● EXERCISE MATERIALS:
┌────────

-- ==== Sys2Proof/Laws/KeepPools.lean ====
section
/-! SUPPORT. What the operations of Pools keep. -/

set_option Elab.async false
set_option linter.all false

namespace Sys2Proof.Machine

theorem State.poolAlarm_keeps {s0 s : State} (hK : Keeps s0 s) (i : Nat) : Keeps s0 (State.poolAlarm s i) := by
  unfold State.poolAlarm
  (try dsimp only)
  repeat' first
    | with_reducible (first | exact hK | apply State.raise_keeps)
    | (with_reducible refine Keeps.ite (fun _ => ?_) (fun _ => ?_)) | split
    | fail_if_no_progress with_reducible refine Keeps.fields ?_

theorem State.poolAlloc_keeps {s0 s : State} (hK : Keeps s0 s) (size : Nat) : Keeps s0 (State.poolAlloc s size).1 :=
    by
  unfold State.poolAlloc
  (try dsimp only)
  repeat' first
    | with_reducible (first | exact hK | apply State.bumpBuf_keeps | apply State.poolAlarm_keeps)
    | (with_reducible refine Keeps.ite (fun _ => ?_) (fun _ => ?_)) | split
    | fail_if_no_progress with_reducible refine Keeps.fields ?_

theorem State.fillBuf_keeps {s0 s : State} (h : Keeps s0 s) (ptr : Option Nat) (l : List Byte) : Keeps s0
    (State.fillBuf s ptr l) := by
  unfold State.fillBuf
  split
  · exact h
  · refine h.trans ⟨rfl, fun g => ⟨g.time, ?_, g.hist, g.sessions, g.held⟩⟩
    have hm := g.mem
    simp only [Memory.wf, Bool.and_eq_true] at hm ⊢
    exact ⟨⟨⟨⟨⟨hm.1.1.1.1.1, Tab.wf_writeBytes _ _ hm.1.1.1.1.2⟩, hm.1.1.1.2⟩, hm.1.1.2⟩, hm.1.2⟩, hm.2⟩

theorem State.poolFree_keeps {s0 s : State} (hK : Keeps s0 s) (ptr : Nat) (block : Nat) : Keeps s0 (State.poolFree s
    ptr block) := by
  unfold State.poolFree
  (try dsimp only)
  repeat' first
    | with_reducible (first | exact hK | apply State.bumpBuf_keeps | apply State.raise_keeps)
    | (with_reducible refine Keeps.ite (fun _ => ?_) (fun _ => ?_)) | split
    | fail_if_no_progress with_reducible refine Keeps.fields ?_

end Sys2Proof.Machine
end

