-- ==== Sys2Proof/Laws/KeepFabric.lean ====
section
/-! SUPPORT. What the operations of Fabric keep. -/

set_option Elab.async false
set_option linter.all false

namespace Sys2Proof.Machine

theorem execVoqRequest_keeps (slice : Nat) (voq : Nat) (s : State) : OutKeeps s (execVoqRequest slice voq s) := by
  unfold execVoqRequest
  (try dsimp only [onVoq])
  repeat' first
    | with_reducible (first
        | exact OutKeeps.fault _ _ | apply OutKeeps.next | exact Keeps.refl _ | apply State.updVoq_keeps)
    | (with_reducible refine Keeps.ite (fun _ => ?_) (fun _ => ?_)) | split

theorem execGrantReceived_keeps (slice : Nat) (voq : Nat) (s : State) : OutKeeps s (execGrantReceived slice voq s) :=
    by
  unfold execGrantReceived
  (try dsimp only [onVoq])
  repeat' first
    | with_reducible (first
        | exact OutKeeps.fault _ _ | apply OutKeeps.next | exact Keeps.refl _ | apply State.returnCredit_keeps
        | apply State.startFrames_keeps | apply State.updVoq_keeps | apply State.standBy_keeps)
    | (with_reducible refine Keeps.foldl _ (fun _ _ hK => ?_) _ ?_) | (intro _ hK; skip)
    | with_reducible assumption | (with_reducible refine Keeps.ite (fun _ => ?_) (fun _ => ?_)) | split
    | fail_if_no_progress with_reducible refine Keeps.fields ?_

theorem State.giveStanding_keeps {s0 s : State} (hK : Keeps s0 s) (sl : Nat) (v : Nat) : Keeps s0 (State.giveStanding
    s sl v) := by
  unfold State.giveStanding
  (try dsimp only)
  repeat' first
    | with_reducible (first | exact hK | apply State.returnCredit_keeps)
    | (with_reducible refine Keeps.ite (fun _ => ?_) (fun _ => ?_))

theorem execStandingCreditTimeout_keeps (slice : Nat) (voq : Nat) (s : State) : OutKeeps s (execStandingCreditTimeout
    slice voq s) := by
  unfold execStandingCreditTimeout
  (try dsimp only [onVoq])
  repeat' first
    | with_reducible (first
        | exact OutKeeps.fault _ _ | apply OutKeeps.next | exact Keeps.refl _ | apply State.giveStanding_keeps)
    | split

theorem execCreditRecall_keeps (slice : Nat) (voq : Nat) (s : State) : OutKeeps s (execCreditRecall slice voq s) := by
  unfold execCreditRecall
  (try dsimp only [onVoq])
  repeat' first
    | with_reducible (first
        | exact OutKeeps.fault _ _ | apply OutKeeps.next | exact Keeps.refl _ | apply State.giveStanding_keeps)
    | split

theorem execCreditReturnReceived_keeps (slice : Nat) (voq : Nat) (s : State) : OutKeeps s (execCreditReturnReceived
    slice voq s) := by
  unfold execCreditReturnReceived
  (try dsimp only [onVoq])
  repeat' first
    | with_reducible (first
        | exact OutKeeps.fault _ _ | apply OutKeeps.next | exact Keeps.refl _ | apply State.matchCredit_keeps
        | apply State.updVoq_keeps)
    | (intro _ hK; skip) | with_reducible assumption | split

theorem State.sendNext_keeps {s0 s : State} (hK : Keeps s0 s) (sl : Nat) : Keeps s0 (State.sendNext s sl) := by
  unfold State.sendNext
  (try dsimp only)
  repeat' first
    | with_reducible (first | exact hK | apply State.sendCell_keeps) | (intro _ hK; skip) | with_reducible assumption
    | split | fail_if_no_progress with_reducible refine Keeps.fields ?_

theorem execCellSend_keeps (slice : Nat) (s : State) : OutKeeps s (execCellSend slice s) := by
  unfold execCellSend
  (try dsimp only)
  repeat' first
    | with_reducible (first
        | exact OutKeeps.fault _ _ | apply OutKeeps.next | exact Keeps.refl _ | apply State.bumpFab_keeps
        | apply State.sendNext_keeps | apply State.startMulti_keeps | apply State.bumpFabAt_keeps)
    | (with_reducible refine Keeps.foldl _ (fun _ _ hK => ?_) _ ?_) | (intro _ hK; skip)
    | with_reducible assumption | (with_reducible refine Keeps.ite (fun _ => ?_) (fun _ => ?_)) | split
    | fail_if_no_progress with_reducible refine Keeps.fields ?_

theorem State.setPlane_keeps {s0 s : State} (hK : Keeps s0 s) (p : Nat) (f : Plane → Plane) : Keeps s0 (State.setPlane
    s p f) := by
  unfold State.setPlane
  (try dsimp only)
  repeat' first
    | with_reducible (first | exact hK | apply State.healthIf_keeps | apply State.updPlane_keeps)

theorem State.failPlane_keeps {s0 s : State} (hK : Keeps s0 s) (p : Nat) (cause : Nat) : Keeps s0 (State.failPlane s p
    cause) := by
  unfold State.failPlane
  (try dsimp only)
  repeat' first
    | with_reducible (first
        | exact hK | apply State.raise_keeps | apply State.raiseIf_keeps | apply State.repairAdd_keeps
        | apply State.setPlane_keeps | apply State.updPlane_keeps)
    | (intro _ hK; skip) | with_reducible assumption | (with_reducible refine Keeps.ite (fun _ => ?_) (fun _ => ?_))
    | split | fail_if_no_progress with_reducible refine Keeps.fields ?_

theorem execPlaneFault_keeps (plane : Nat) (cause : Nat) (s : State) : OutKeeps s (execPlaneFault plane cause s) := by
  unfold execPlaneFault
  (try dsimp only)
  repeat' first
    | with_reducible (first
        | exact OutKeeps.fault _ _ | apply OutKeeps.next | exact Keeps.refl _ | apply State.failPlane_keeps)
    | (with_reducible refine Keeps.ite (fun _ => ?_) (fun _ => ?_)) | split

theorem State.planeJoin_keeps {s0 s : State} (hK : Keeps s0 s) (p : Nat) : Keeps s0 (State.planeJoin s p) := by
  unfold State.planeJoin
  (try dsimp only)
  repeat' first
    | with_reducible (first
        | exact hK | apply State.bumpFab_keeps | apply State.raise_keeps | apply State.setPlane_keeps)
    | (intro _ hK; skip)

theorem execPlaneSwitchoverDone_keeps (s : State) : OutKeeps s (execPlaneSwitchoverDone s) := by
  unfold execPlaneSwitchoverDone
  (try dsimp only)
  repeat' first
    | with_reducible (first
        | exact OutKeeps.fault _ _ | apply OutKeeps.next | exact Keeps.refl _ | apply State.planeJoin_keeps)
    | (intro _ hK; skip) | with_reducible assumption | split

theorem execStandbyTestLoss_keeps (plane : Nat) (s : State) : OutKeeps s (execStandbyTestLoss plane s) := by
  unfold execStandbyTestLoss
  (try dsimp only)
  repeat' first
    | with_reducible (first
        | exact OutKeeps.fault _ _ | apply OutKeeps.next | exact Keeps.refl _ | apply State.bumpFab_keeps
        | apply State.raise_keeps | apply State.repairAdd_keeps | apply State.setPlane_keeps
        | apply State.updPlane_keeps)
    | (intro _ hK; skip) | with_reducible assumption | (with_reducible refine Keeps.ite (fun _ => ?_) (fun _ => ?_))
    | split

theorem execPlaneResyncDone_keeps (plane : Nat) (pass : Bool) (s : State) : OutKeeps s (execPlaneResyncDone plane pass
    s) := by
  unfold execPlaneResyncDone
  (try dsimp only)
  repeat' first
    | with_reducible (first
        | exact OutKeeps.fault _ _ | apply OutKeeps.next | exact Keeps.refl _ | apply State.complete_keeps
        | apply State.repairDel_keeps | apply State.setPlane_keeps)
    | (intro _ hK; skip) | with_reducible assumption | (with_reducible refine Keeps.ite (fun _ => ?_) (fun _ => ?_))
    | split

theorem State.mapLinks_keeps {s0 s : State} (hK : Keeps s0 s) (f : LinkCell → Bool) (g : LinkCell → List LinkCell) :
    Keeps s0 (State.mapLinks s f g) :=
  hK.upd rfl

theorem execCellArrived_keeps (link : Nat) (crcOk : Bool) (s : State) : OutKeeps s (execCellArrived link crcOk s) :=
    by
  unfold execCellArrived
  (try dsimp only)
  repeat' first
    | with_reducible (first
        | exact OutKeeps.fault _ _ | apply OutKeeps.next | exact Keeps.refl _ | apply State.mapLinks_keeps
        | apply State.reseq_keeps)
    | (with_reducible refine Keeps.foldl _ (fun _ _ hK => ?_) _ ?_) | (intro _ hK; skip)
    | with_reducible assumption | (with_reducible refine Keeps.ite (fun _ => ?_) (fun _ => ?_)) | split
    | fail_if_no_progress with_reducible refine Keeps.fields ?_

theorem State.giveUp_keeps {s0 s : State} (hK : Keeps s0 s) (link : Nat) : Keeps s0 (State.giveUp s link) := by
  unfold State.giveUp
  (try dsimp only)
  repeat' first
    | with_reducible (first
        | exact hK | apply State.bumpFab_keeps | apply State.failPlane_keeps | apply State.raiseLimited_keeps
        | apply State.updPlane_keeps | apply State.bumpFabAt_keeps)
    | (intro _ hK; skip) | with_reducible assumption | (with_reducible refine Keeps.ite (fun _ => ?_) (fun _ => ?_))

theorem State.resend_keeps {s0 s : State} (hK : Keeps s0 s) (link : Nat) (f : LinkCell → Bool) : Keeps s0
    (State.resend s link f) := by
  unfold State.resend
  (try dsimp only)
  repeat' first
    | with_reducible (first
        | exact hK | apply State.bumpFab_keeps | apply State.giveUp_keeps | apply State.mapLinks_keeps
        | apply State.bumpFabAt_keeps)
    | (intro _ hK; skip) | with_reducible assumption | (with_reducible refine Keeps.ite (fun _ => ?_) (fun _ => ?_))
    | split

theorem execLinkNakReceived_keeps (link : Nat) (s : State) : OutKeeps s (execLinkNakReceived link s) := by
  unfold execLinkNakReceived
  (try dsimp only)
  repeat' first
    | with_reducible (first
        | exact OutKeeps.fault _ _ | apply OutKeeps.next | exact Keeps.refl _ | apply State.resend_keeps)
    | (intro _ hK; skip) | with_reducible assumption | (with_reducible refine Keeps.ite (fun _ => ?_) (fun _ => ?_))
    | split

theorem execLinkAckTimeout_keeps (link : Nat) (s : State) : OutKeeps s (execLinkAckTimeout link s) := by
  unfold execLinkAckTimeout
  (try dsimp only)
  repeat' first
    | with_reducible (first
        | exact OutKeeps.fault _ _ | apply OutKeeps.next | exact Keeps.refl _ | apply State.resend_keeps)
    | (intro _ hK; skip) | with_reducible assumption | (with_reducible refine Keeps.ite (fun _ => ?_) (fun _ => ?_))
    | split

theorem State.gapDrop_keeps {s0 s : State} (hK : Keeps s0 s) (dst : Nat) (c : Cell) : Keeps s0 (State.gapDrop s dst c)
    := by
  unfold State.gapDrop
  (try dsimp only)
  repeat' first
    | with_reducible (first
        | exact hK | apply State.complete_keeps | apply State.countDrop_keeps | apply State.egLeave_keeps
        | apply State.matchCredit_keeps | apply State.setEgq_keeps)
    | (with_reducible refine Keeps.foldl _ (fun _ _ hK => ?_) _ ?_) | (intro _ hK; skip) | with_reducible assumption
    | (with_reducible refine Keeps.ite (fun _ => ?_) (fun _ => ?_)) | split

theorem State.gapSkip_keeps {s0 s : State} (hK : Keeps s0 s) (src : Nat) (dst : Nat) : Keeps s0 (State.gapSkip s src
    dst) := by
  unfold State.gapSkip
  (try dsimp only)
  repeat' first
    | with_reducible (first
        | exact hK | apply State.credit_keeps | apply State.gapDrop_keeps | apply State.reseqGap_keeps
        | apply State.reseqRelease_keeps | apply State.updPair_keeps)
    | (with_reducible refine Keeps.foldl _ (fun _ _ hK => ?_) _ ?_) | (intro _ hK; skip)

theorem execGapTimeout_keeps (src : Nat) (dst : Nat) (s : State) : OutKeeps s (execGapTimeout src dst s) := by
  unfold execGapTimeout
  (try dsimp only)
  repeat' first
    | with_reducible (first
        | exact OutKeeps.fault _ _ | apply OutKeeps.next | exact Keeps.refl _ | apply State.bumpFab_keeps
        | apply State.gapSkip_keeps | apply State.raiseLimited_keeps | apply State.bumpFabAt_keeps)
    | (with_reducible refine Keeps.foldl _ (fun _ _ hK => ?_) _ ?_) | (intro _ hK; skip)
    | with_reducible assumption | (with_reducible refine Keeps.ite (fun _ => ?_) (fun _ => ?_)) | split
    | fail_if_no_progress with_reducible refine Keeps.fields ?_

theorem execReleaseCreditReceived_keeps (src : Nat) (dst : Nat) (s : State) : OutKeeps s (execReleaseCreditReceived
    src dst s) := by
  unfold execReleaseCreditReceived
  (try dsimp only)
  repeat' first
    | with_reducible (first
        | exact OutKeeps.fault _ _ | apply OutKeeps.next | exact Keeps.refl _ | apply State.hostInAll_keeps
        | apply State.takeCredits_keeps)
    | (with_reducible refine Keeps.ite (fun _ => ?_) (fun _ => ?_)) | split

theorem applyFabSetParams_keeps {s0 s : State} (hK : Keeps s0 s) (p : List Byte) : Keeps s0 (applyFabSetParams p s) :=
  hK.upd rfl

theorem fabSetParamsBody_keeps {s0 s : State} (hK : Keeps s0 s) (r : Req) : Keeps s0 (fabSetParamsBody r s).1 := by
  unfold fabSetParamsBody
  (try dsimp only)
  repeat' first
    | with_reducible exact hK | exact setCmd_keeps (fun p hk => applyFabSetParams_keeps hk p) hK r

theorem applyFabSetPort_keeps {s0 s : State} (hK : Keeps s0 s) (p : List Byte) : Keeps s0 (applyFabSetPort p s) := by
  unfold applyFabSetPort
  (try dsimp only)
  repeat' first
    | with_reducible (first | exact hK | apply State.updFabPort_keeps)
    | (with_reducible refine Keeps.foldl _ (fun _ _ hK => ?_) _ ?_) | (intro _ hK; skip)

theorem fabSetPortBody_keeps {s0 s : State} (hK : Keeps s0 s) (r : Req) : Keeps s0 (fabSetPortBody r s).1 := by
  unfold fabSetPortBody
  (try dsimp only)
  repeat' first
    | with_reducible exact hK | exact setCmd_keeps (fun p hk => applyFabSetPort_keeps hk p) hK r

theorem fabGetStatusBody_keeps {s0 s : State} (hK : Keeps s0 s) (r : Req) : Keeps s0 (fabGetStatusBody r s).1 := by
  unfold fabGetStatusBody
  (try dsimp only)
  repeat' first
    | with_reducible (first | exact hK | apply readCmd_keeps) | (intro _ hK; skip)

theorem fabGetPairBody_keeps {s0 s : State} (hK : Keeps s0 s) (r : Req) : Keeps s0 (fabGetPairBody r s).1 := by
  unfold fabGetPairBody
  (try dsimp only)
  repeat' first
    | with_reducible (first | exact hK | apply readCmd_keeps) | (intro _ hK; skip)
    | (with_reducible refine Keeps.ite (fun _ => ?_) (fun _ => ?_))

theorem fabSetPlaneBody_keeps {s0 s : State} (hK : Keeps s0 s) (r : Req) : Keeps s0 (fabSetPlaneBody r s).1 := by
  unfold fabSetPlaneBody
  (try dsimp only)
  repeat' first
    | with_reducible (first
        | exact hK | apply errCmd_keeps | apply State.failPlane_keeps | apply okCmd_keeps
        | apply State.setPlane_keeps)
    | (intro _ hK; skip) | with_reducible assumption | (with_reducible refine Keeps.ite (fun _ => ?_) (fun _ => ?_))
    | split

theorem fabGetCountersBody_keeps {s0 s : State} (hK : Keeps s0 s) (r : Req) : Keeps s0 (fabGetCountersBody r s).1 :=
    by
  unfold fabGetCountersBody
  (try dsimp only)
  repeat' first
    | with_reducible (first | exact hK | apply readCmd_keeps) | (intro _ hK; skip)

theorem execFabSetParams_keeps (r : Req) (s : State) : OutKeeps s (execFabSetParams r s) := 
  mailboxCommand_keeps (fun hk => fabSetParamsBody_keeps hk r)

theorem execFabSetPort_keeps (r : Req) (s : State) : OutKeeps s (execFabSetPort r s) := 
  mailboxCommand_keeps (fun hk => fabSetPortBody_keeps hk r)

theorem execFabGetStatus_keeps (r : Req) (s : State) : OutKeeps s (execFabGetStatus r s) := 
  mailboxCommand_keeps (fun hk => fabGetStatusBody_keeps hk r)

theorem execFabGetPair_keeps (r : Req) (s : State) : OutKeeps s (execFabGetPair r s) := 
  mailboxCommand_keeps (fun hk => fabGetPairBody_keeps hk r)

theorem execFabSetPlane_keeps (r : Req) (s : State) : OutKeeps s (execFabSetPlane r s) := 
  mailboxCommand_keeps (fun hk => fabSetPlaneBody_keeps hk r)

theorem execFabGetCounters_keeps (r : Req) (s : State) : OutKeeps s (execFabGetCounters r s) := 
  mailboxCommand_keeps (fun hk => fabGetCountersBody_keeps hk r)

end Sys2Proof.Machine
end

└────────

● BRIEF:
With the first line being the one containing "have hm := g.mem" and the last line the one containing "s0 (State.poolFree s", transcribe exactly the lines above that fall in that range.

● ANSWER TO THE EXERCISE:
    have hm := g.mem
    simp only [Memory.wf, Bool.and_eq_true] at hm ⊢
    exact ⟨⟨⟨⟨⟨hm.1.1.1.1.1, Tab.wf_writeBytes _ _ hm.1.1.1.1.2⟩, hm.1.1.1.2⟩, hm.1.1.2⟩, hm.1.2⟩, hm.2⟩

theorem State.poolFree_keeps {s0 s : State} (hK : Keeps s0 s) (ptr : Nat) (block : Nat) : Keeps s0 (State.poolFree s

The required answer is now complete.